Амалию, как обычно, передернуло при взгляде на разнокалиберные Елисаветины глаза-пуговицы и грубо простеганную ухмылку.
— Опять ты со своей страшидлой возишься! Неужто нечем больше играть?
— Нечем.
— Откуда это все? — Амалия обвела руками комнату. — Вы без меня клад нашли?
— Отец купил, — невразумительно ответила дочь и снова завозилась с куклой.
В эту секунду с улицы вошел Варфоломей и мяукнул — то ли поздоровался, то ли чего-то потребовал. Амалия посмотрела на поджарого кота и удивилась еще больше:
— Что, Варфоломей возвратился?
— Да, — Грета даже не повернула головы.
— Как-то он изменился… А остальные кошки тоже пришли? Где твой… — Амалия с трудом вспомнила, — Николай?
— Нет, не пришли…
— Ну ладно, хоть рыжий тут. Играй с ним вместо Елисаветы, он же лучше, он живой. Слышишь, Грета? — мать потянула куклу, но девочка вцепилась в нее еще крепче.
— Не хочу, от него мышами пахнет, — упрямо сказала Грета, наклонив голову, но Амалия уже не слушала.
— Карл! Проснись! Карл, чтоб тебя! Да проснись же!
— А? Чего? — мужчина пьяно заворочался и приоткрыл глаза. — А… это ты… Чего тебе? Спи.
— Откуда у тебя деньги? Отвечай!
— Да тихо ты, Амалия… У нас едис… ендис… — язык выделывал коленца, — е-дин-ствен-ный кот во всем городе. Он у всех ловит мышей. Не за так — за де-е-енежку, — хитро протянул Карл и закрыл опухшие глаза.
— Как? — Амалия растерялась. — Как ты сказал? — В голове не укладывалось, что на дочкином коте, оказывается, можно заработать.
— А, ты ж ток приехала… не знаешь ничего… Что кузенишко мой?
— Привет тебе передает… они с Аделью гульден нам подарили. Вместо того, который ты пропил!
— И верно, на что им гульдены, дуракам бездетным…
— Постарел он сильно. Плохо у них, молодежи в городе как не было, так и нет, — Амалия села на край лавки, распустила верхние завязки и сгорбилась, сложив руки на коленях.
— А вот почему ее нет — интрсно! Интрсный вопрс… Почему они не говорят, куда детей дели? В этом ихнем Галл… Гальн…
Амалия собралась, выпрямила спину и снова встала.
— Наплюй на Гамельн, лучше объясни, что здесь происходит?
— Они, поди, как кошки — рраз! — и ушли… А вот был бы у нас второй кот… Греткин… тот, серый — вообще бы зажили… — мечтательно протянул Карл и захрапел.

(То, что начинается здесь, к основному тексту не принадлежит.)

-- ==== Sys2Proof/Tests/Slice0.lean ====
section
/-! SUPPORT. Small tests of one step each, with expected results from spec/95_test_vectors.md (its premise M written as
answers that succeed and return the byte the register holds), and for every statement of
`Certificates/Slice0/Obligations.lean` that has hypotheses a concrete state and operands that meet them. -/

namespace Sys2Proof.Tests
open Sys2Proof Sys2Proof.Machine

/-! Helpers. -/

/-- The peripheral of the vectors' premise M: every register of `PERIPH_INIT` 0x00. -/
def zeros : Peripheral := { init := Vector.replicate 256 0x00#8, cells := [] }

/-- The port serves a transaction and a read returns the byte the register holds. -/
def held : PortAnswer := ⟨.ok, 0x00#8, true⟩

/-- The port serves a transaction and a read returns `b`. -/
def drawn (b : Byte) : PortAnswer := ⟨.ok, b, false⟩

/-- The transaction fails. -/
def failing : PortAnswer := ⟨.failed, 0x00#8, false⟩

/-- The transaction is never answered. -/
def silent : PortAnswer := ⟨.never, 0x00#8, false⟩

/-- The state `S0` of section 0 of the vectors, with operands, port answers and one more move of the host. -/
def ready (a0 a1 : Word) (answers : List PortAnswer) (m : HostMove) : State :=
  { State.reset with
    arg0 := a0, arg1 := a1, periph := zeros, port := { answers := answers, drawn := 0 }, host := { State.reset.host with moves := [m] } }

/-- `S0` about to be given the command word `w`. -/
def given (w a0 a1 : Word) (answers : List PortAnswer) : State := ready a0 a1 answers (.write 0x00 4 w)

/-- A state whose host detaches the block before its `k`-th transaction from now. -/
def leaving (k : Nat) (s : State) : State := { s with host := { s.host with departs := List.replicate k false ++ [true] } }

/-- `S0` inside a command, with its operands latched. -/
def inside (a0 a1 : Word) (answers : List PortAnswer) : State :=
  { State.reset with fsm := .busy, opArg0 := a0, opArg1 := a1, periph := zeros, port := { answers := answers, drawn := 0 } }

/-- What a step's next state shows; `none` where it has none. -/
def seen {α : Type} (o : Host.Outcome State Fault Refusal) (f : State → α) : Option α :=
  match o with
  | .next t => some (f t)
  | .fault _ | .refused _ => none

/-- `STATUS` as the host reads it. -/
def status (t : State) : Word := windowRead .status t

/-- The result registers. -/
def results (t : State) : List Word := [t.res0, t.res1, t.res2, t.res3, t.res4]

/-- A configuration in Slave mode. -/
def slaveCfg : Cfg := { Config.nominal with mode := .slave }

theorem serves_of {s : State} {n : Nat} (h : (List.range n).all (fun k => decide (s.outcomeAt k = some .ok)) = true) :
    s.portServes n := by
  intro k hk
  have := List.all_eq_true.1 h k (List.mem_range.2 hk)
  simpa using this

theorem memoryLike_of {s : State} {n : Nat}
    (h : (List.range n).all (fun k => decide (s.outcomeAt k = some .ok ∧ (s.answerAt k).held = true)) = true) :
    s.portMemoryLike n := by
  intro k hk
  have := List.all_eq_true.1 h k (List.mem_range.2 hk)
  simpa using this

/-- A state with nothing in its log meets the invariant when its other parts do. -/
theorem inv_of {s : State} (h1 : s.periph.wf = true) (h2 : s.cfg.wellFormed = true) (h3 : s.statusCoherent)
    (h4 : s.classCoherent) (h5 : s.fsm = .idle → s.devstate = s.ds.image) (h6 : s.res4.toNat < 8 ∧ s.res4.toNat % 4 ≠ 2)
    (h7 : s.log = []) : s.Inv :=
  ⟨h1, h2, h3, h4, h5, h6, by rw [h7]; intro a v h; cases h⟩

/-! Well-formedness: each check refuses a term that breaks it. -/

theorem test_ctlRd_above_registry_refused : (Instr.ctlRd 0x15#8).wellFormed = false := by decide
theorem test_ctlWr_above_registry_refused : (Instr.ctlWr 0xFF#8).wellFormed = false := by decide
theorem test_table_start_refused :
    ({ Config.nominal with volRef := Config.volRefEx.set 0 0x7FFFFFFE#31 } : Cfg).wellFormed = false := by decide
theorem test_table_rise_refused :
    ({ Config.nominal with volRef := Config.volRefEx.set 15 0x45CAE0F1#31 } : Cfg).wellFormed = false := by decide
theorem test_table_close_entries_not_exact :
    ({ Config.nominal with volRef := Config.volRefEx.set 15 0x45CAE0F0#31 } : Cfg).exactTable = false := by decide
theorem test_table_low_end_not_exact :
    ({ Config.nominal with volRef := Config.volRefEx.set 15 0x40000FFF#31 } : Cfg).exactTable = false := by decide
theorem test_example_table_wellFormed : Config.nominal.wellFormed = true ∧ Config.nominal.exactTable = true := by decide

— Рыжий? Ты вернулся? Даю голову на отсечение — тебе от меня что-то надо.
Варфоломей наклонил голову и умильно взглянул на старика снизу вверх.
— Что, мышей ловить надоело? Даже не надейся, я не буду выполнять твои капризы. Да хоть бы и не твои, пусть даже весь город умоляет меня — я скажу «нет». После твоих кошек до сих пор сердце болит…
Кот плотоядно заурчал. Флейтист закаменел, неотрывно глядя на него холодными прищуренными глазами.
— Что-о?
Урчание не смолкало. Потом Варфоломей взмурлыкнул и замахал правой лапой, рисуя что-то в воздухе.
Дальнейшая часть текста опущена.